LECCE – Il vortice delle primarie risucchia le anime di Forza Italia e il tono della contrapposizione interna si innalza dopo la decisione del coordinamento provinciale di aderire alla consultazione del Centrodestra. Con un proprio candidato di bandiera, o meno, è ancora da definire, mentre dopo le esternazioni critiche di Paolo Pagliaro, rintuzzate dal coordinatore provinciale Paride Mazzotta e dai consiglieri comunali uscenti, è ora Adriana Poli Bortone a richiamare il “semplice” rispetto delle regole contenute nello Statuto come elemento di garanzia. In attesa di partecipare alla convention di domani dell’area del civismo leccese, la senatrice azzurra non può che apprezzare e condividere “le considerazioni squisitamente politiche di Paolo Pagliaro, volte solo a salvaguardare la dignità ed il ruolo di Forza Italia nella città di Lecce”. Un richiamo al rispetto delle regole che Poli Bortone ritiene non “dovrebbe suonare come offesa personale a nessuno”.
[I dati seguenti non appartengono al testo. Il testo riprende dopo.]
-- ==== Sys2Proof/Machine/State.lean ====
section
/-! DEFINITION. The state of the unit (10_state.md R45), what can happen to it next, and the state after reset
(70_reset_and_hazards.md R241, R242). Plain data throughout. -/

namespace Sys2Proof.Machine

open Sys2Proof

/-- `CTRL` (10_state.md R34). Bits [31:2] are reserved and hold nothing. -/
structure Ctrl where
  /-- Bit 0: enables the completion interrupt. -/
  ie : Bool
  /-- Bit 1: 1 selects the strict ASCII policy. -/
  strict : Bool
  deriving DecidableEq, Repr

/-- `STATUS` (10_state.md R33). Bits [7:5] and [31:12] are reserved and hold nothing. -/
structure Status where
  /-- Bit 0: a command has been accepted and has not completed. -/
  busy : Bool
  /-- Bit 1: a command has completed. -/
  done : Bool
  /-- Bit 2, sticky: a command completed with an outcome other than OK. -/
  err : Bool
  /-- Bit 3, sticky: a host write was ignored. -/
  wign : Bool
  /-- Bit 4, sticky: B2T or DECTXT dropped a byte. -/
  lossy : Bool
  /-- Bits [11:8]: the outcome code of the last completed command. -/
  errcode : BitVec 4
  deriving DecidableEq, Repr

/-- The outcome codes other than OK (60_exceptions.md R210). -/
inductive ErrCode where
  | illcmd
  | range
  | badlen
  | badhex
  | encloss
  deriving DecidableEq, Repr

/-- `Error(CODE, INFO)` of 00_scope.md R12. -/
structure CmdError where
  code : ErrCode
  info : Word
  deriving DecidableEq, Repr

/-- The width of a host access (20_memory.md R62): 32 bits, or one of the widths the unit refuses ("8 or 16 bits, or a
partial byte-enable"). -/
inductive AccessWidth where
  | byte
  | half
  | partialWord
  | word
  deriving DecidableEq, Repr

/-- One host access of the window: `BusRead(off)` or `BusWrite(off, v32)` (00_scope.md R11). -/
inductive Access where
  | read (off : Offset) (width : AccessWidth)
  | write (off : Offset) (width : AccessWidth) (data : Word)
  deriving DecidableEq, Repr

/-- What the unit answers to a host access. -/
inductive BusResponse where
  /-- No access has been answered since reset. -/
  | none
  /-- A read's value (20_memory.md R63). -/
  | readData (value : Word)
  /-- A write was taken, or was ignored (an ignored write is no error: 60_exceptions.md R214). -/
  | writeAck
  /-- The bus error response to a misaligned or narrow access: the host's fault (20_memory.md R62). -/
  | busError
  deriving DecidableEq, Repr

/-- The step that is taken next (10_state.md R20). The order in which turns stand is the interleaving: any order of
host accesses, engine turns and resets can be written down (60_exceptions.md R221; log entries 1 and 2). -/
inductive Turn where
  /-- One host access. -/
  | access (a : Access)
  /-- The `wait` statement (30_encoding.md R99): the host reads `STATUS` again and again until BUSY reads 0. `patience`
  bounds how many more polls go by before the engine takes its step (its latency is finite: R95). -/
  | poll (patience : Nat)
  /-- The engine takes its completion step, if it has one. -/
  | engine
  /-- The platform asserts reset (70_reset_and_hazards.md R240). -/
  | reset
  deriving DecidableEq, Repr

/-- The contents the host or a command has written to the buffers since reset: (window byte offset, byte), offsets
strictly rising. An unlisted offset has no written value (log entries 4 and 5). -/
abbrev Memory := List Host.Cell

/-- No rule of the spec stops the machine: a failing command completes with an outcome code (60_exceptions.md R210,
R213), and a host access fault is a response that changes nothing (20_memory.md R62), recorded in `State.bus`. So there
is no fault, and nobody raises one (log entry 8). -/
inductive Fault where
  deriving DecidableEq, Repr

/-- Why an instruction has no meaning. Every instruction of the table has one, so no arm of `exec` answers this. -/
inductive Refusal where
  /-- Raised by an arm of `exec` for an instruction without a meaning (there is none); safe. -/
  | notModelled (mnemonic : String)
  deriving DecidableEq, Repr

/-- The state of the unit: the record of 10_state.md R45, then the model's own fields. -/
@[ext]
structure State where
  /-- `KEY`, the master key (R22). -/
  key : Block
  /-- `ROUNDS`, its value field [6:0] (R23). -/
  rounds : BitVec 7
  /-- `ARG0` (R24). -/
  arg0 : Word
  /-- `ARG1` (R24). -/
  arg1 : Word
  /-- `RES` (R25). -/
  res : Word
  /-- `BIN` (R26). -/
  bin : Block
  /-- `BOUT` (R27). -/
  bout : Block
  /-- `TLEN` (R28). -/
  tlen : Word
  /-- `NBLK` (R29). -/
  nblk : Word
  /-- `HLEN` (R30). -/
  hlen : Word
  /-- `CTRL` (R34). -/
  ctrl : Ctrl
  /-- `STATUS` (R33). -/
  status : Status
  /-- `ERRINFO` (R35). -/
  errinfo : Word
  /-- `CMD`: the last accepted command word (R36). -/
  cmd : Word
  /-- `RK[0..63]` (R38). -/
  rk : Vector Word 64
  /-- What has been written to `TXT`, `BLK` and `HEX` (R39 to R41). -/
  mem : Memory
  /-- The parameter TXT_CAP (00_scope.md R8); no step changes it. -/
  cfg : Config
  /-- MODEL FIELD: the turns to come, the next one first. -/
  schedule : List Turn
  /-- MODEL FIELD: the response to the last host access. -/
  bus : BusResponse
  /-- MODEL FIELD: the number of resets, which the free power-on contents depend on. -/
  resets : Nat
  /-- MODEL FIELD: the number of reads answered with a free value. -/
  busyReads : Nat
  deriving DecidableEq, Repr

/-- `CTRL` after reset: "the reference lossy policy", interrupt masked (R241). -/
def Ctrl.reset : Ctrl := { ie := false, strict := false }

/-- `STATUS` after reset: idle, outcome OK (R241). -/
def Status.reset : Status :=
  { busy := false, done := false, err := false, wign := false, lossy := false, errcode := 0#4 }

/-- The unit right after reset (R241): "every register 0 except `ROUNDS = 8`; buffers unspecified". -/
def State.reset : State :=
  { key := 0#64, rounds := 8#7, arg0 := 0#32, arg1 := 0#32, res := 0#32, bin := 0#64, bout := 0#64,
    tlen := 0#32, nblk := 0#32, hlen := 0#32, ctrl := Ctrl.reset, status := Status.reset,
    errinfo := 0#32, cmd := 0#32, rk := Vector.replicate 64 0#32, mem := [],
    cfg := Config.reference, schedule := [], bus := .none, resets := 0, busyReads := 0 }

end Sys2Proof.Machine
end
Da qui la linea di condotta che il partito azzurro dovrebbe adottare e qualche pesante interrogativo ancora da sciogliere per l’ex sindaco. “Il gettare a priori la spugna sarebbe incomprensibile da parte dell'elettorato d'opinione del centrodestra e soprattutto del potenziale elettorato forzista. C'è allora un perché per rinunciare ad un proprio candidato?” si chiede la senatrice. Che rammenta come un direttivo del 14 gennaio scorso avesse già scelto di non fare le primarie e sostenuto la tesi ripetutamente attraverso il segretario provinciale. Ora dovrebbe essere lo stesso organo ad essere chiamato in causa e ad esprimersi su una eventuale e motivata diversa ipotesi. “In tema di esclusiva valutazione politica va considerato l'effetto trascinamento che determinerebbe il voto amministrativo ad un candidato di FI riguardo alla lista per le europee capeggiata dal presidente Berlusconi” conclude Adriana Poli Bortone, “se Forza Italia nel suo organismo direttivo dovesse decidere di optare per le primarie a Lecce, non potrà quindi esimersi dall'esprimere un suo candidato fortemente competitivo con gli altri candidati alle primarie stesse”.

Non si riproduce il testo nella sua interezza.